None of the differences were statistically significant. Khosla and colleagues published another study with the same result in 1993. This is hardly supportive of the idea that saturated fat raises LDL in animal models. The most you can say is that PUFA lowers LDL in some, but not all, species. There is no indication from these studies that SFA raises LDL in the absence of excessive dietary cholesterol. I didn't cherry pick studies here, I mentioned every study in the review paper that met my two criteria of no added cholesterol and a MUFA comparison group.

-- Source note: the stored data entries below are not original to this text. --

/-- A drained tile leaves by the descriptor's delivery (R168). Tiles are staged behind the operands' buffers. -/
def deliverTile (array n : Nat) (r : Route) (m : Mmo) (program i j : Nat) (s : State) : State :=
  let d := m.desc
  let f := formatFor s m.slot d.formatC
  let zero := decide (m.keff = 0)
  let nj := ceilDiv d.n d.nt
  let rows := validRowsOf d m.meff i
  let cols := validColsOf d j
  let index := i * nj + j
  let res := if d.delivery = 3 ∧ d.c.transposed = true then drainColumns s array r m program zero i j else drainRows s array r m program zero i j
  let sat := sumNat (res.map (fun e => e.2.sat))
  let counted (s : State) : State := if sat = 0 then s else count 0x522C array sat s
  let stage (a : Nat) (b : Bytes) : State → State := modArray array (fun x => { x with tbf := storeBytes x.tbf a b })
  match d.delivery with
  | 0 =>
    match r.output m.station d.output with
    | none => drainedTile array n r m i j (counted s)
    | some o =>
      let payload := res.flatMap (·.1) ++ zeroBytes ((d.mt - rows) * rowBytes f d.nt)
      let tag := BitVec.ofNat 32 (m.tag.toNat / 65536 * 65536 + (tagIndex m.tag + index) % 65536)
      let last := index + 1 == ceilDiv d.m d.mt * nj
      let pad := if rows < d.mt ∨ cols < d.nt then 64 else 0
      let h := outHeader s m.slot m.station o.number tag payload.length ⟨d.formatC + pad, last, d.mt, d.nt, rows, cols, 0⟩
      drainedTile array n r m i j (sendReserved m.slot m.station m.op m.tag o.number ⟨h, payload⟩
        (stage (outputAddress s m + m.drained.length % 2 * (d.mt * rowBytes f d.nt)) payload (counted s)))
  | 1 =>
    let n' := rowBytes f d.n
    let elems := ceilDiv (d.n * f.width) 32 * 4
    let s := res.zipIdx.foldl (fun s e =>
      let at0 := outputAddress s m + (i * d.mt + e.2) * n'
      let a := at0 + j * d.nt * f.width / 8
      let s := stage a (maskedBytes f cols e.1.1 (fun _ => 0)) s
      if f.block = 0 then s
      else stage (at0 + elems + j * d.nt / f.block) ((e.1.1.drop (ceilDiv (d.nt * f.width) 32 * 4)).take (ceilDiv cols f.block)) s) (counted s)
    drainedTile array n r m i j s
  | 3 =>
    match storeTile array n m i j (res.map (·.1)) s with
    | (s, some true) => drainedTile array n r m i j (counted s)
    | (s, _) => s
  | _ => drainedTile array n r m i j (counted s)

/-- Accumulator elements of an ACM-resident output without a contribution are written with zeros, unless accumulate-onto is set
(R178); in a GA those that no contribution has written yet (R222). -/
def zeroResident (array : Nat) (r : Route) (m : Mmo) : State → State :=
  modArray array (fun x =>
    (List.range (ceilDiv m.desc.m m.desc.mt)).foldl (fun x i => (List.range (ceilDiv m.desc.n m.desc.nt)).foldl (fun x j =>
      if m.written.contains (i, j) then x
      else (List.range (min m.desc.mt (m.desc.m - i * m.desc.mt))).foldl (fun x row => (List.range (validColsOf m.desc j)).foldl (fun x c =>
        let e := tileRow r array m i j row c
        if (gaFor r array m.desc).isSome ∧ (kget x.acm (acmKey m.slot e.1 e.2)).isSome then x else acmPut m.slot e.1 e.2 0 x) x) x) x) x)

/-- Zeros are due in the output of an MMO that has run (R178, R222): a contribution that will be discarded writes none. -/
def zeroDue (s : State) (array : Nat) (r : Route) (m : Mmo) : Bool :=
  m.desc.delivery == 2 && (match gaFor r array m.desc, m.contribution with
    | some g, some (_, c) => !gaExcess s m.slot g c
    | some _, none => true
    | none, _ => !m.desc.accumulate)

/-- The MMO is over: a whole-stream result leaves, its record is written, its blocks are free, and its unit has finished
(R168, R176, R182). -/
def endMmo (array n : Nat) (r : Route) (m : Mmo) (s : State) : State :=
  let d := m.desc
  let f := formatFor s m.slot d.formatC
  let s := if d.delivery = 1 then
      match r.output m.station d.output with
      | none => s
      | some o =>
        let payload := loadBytes (arrayOf s array).tbf (outputAddress s m) (m.meff * rowBytes f d.n)
        let h := outHeader s m.slot m.station o.number m.tag payload.length ⟨d.formatC, true, m.meff, d.n, m.meff, d.n, 0⟩
        sendReserved m.slot m.station m.op m.tag o.number ⟨h, payload⟩ s
    else s
  let s := if zeroDue s array r m then zeroResident array r m s else s
  let s := writeRecord array (completionRecord s m 0 (s.clock - m.issuedAt)) s
  let s := modArray array (fun x => { x with
    mmos := kdel x.mmos n
    owners := if d.delivery = 2 ∧ m.contribution.isNone then x.owners.filter (fun o => !(m.blocks.any (fun b => m.slot * 128 + b == o.1))) else x.owners }) s
  finishFlight m.slot m.station m.op m.tag [] s

/-- Every step and every drain is over. -/
def mmoOver (m : Mmo) : Bool :=
  decide (stepCount m.desc ≤ m.position) && (m.desc.delivery == 2 || (outputTiles m.desc m.meff).all (fun t => m.drained.contains t))

/-- The output drain: the next tile whose last contribution has arrived, or, with every tile out, the end of the MMO. -/
def execOutputDrain (array mmo : Nat) (s : State) : Outcome :=
  done (match kget (arrayOf s array).mmos mmo with
    | none => s
    | some m =>
      match routeOf s m.slot with
      | none => s
      | some r =>
        let program := (((r.station m.station).bind (fun st => st.ops[m.op]?)).map (·.program)).getD 0
        if m.desc.delivery ≠ 2 then
          match nextDrain m with
          | some t => deliverTile array mmo r m program t.1 t.2 s
          | none => if mmoOver m then endMmo array mmo r m s else s
        else if mmoOver m then endMmo array mmo r m s else s)

end Sys2Proof.Machine
end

The bottom line is that experimental models of atherosclerosis rely on overloading herbivorous species with dietary cholesterol that they are not equipped to clear from their bodies. SFA does exacerbate the increase in LDL caused by cholesterol overload. But in the absence of excess cholesterol, it does not generally raise LDL even in species ill-equipped to digest these types of fats. Dietary cholesterol has little or no influence on LDL in humans. So there is no cholesterol overload for saturated fat to exacerbate. Consistent with this, saturated fat does not influence LDL in humans in the long term. This is contrary to the mainstream consensus, but is an inevitable conclusion if you carefully consider the evidence from controlled trials and observational studies.

PUFA vegetable oils do lower LDL in humans, and the effect appears to persist for at least a few years. But this is a Pyrrhic victory, as omega-6 PUFA increase LDL oxidation and exacerbate chronic inflammatory processes. Vegetable oils are not a solution to the coronary heart disease epidemic, to the contrary.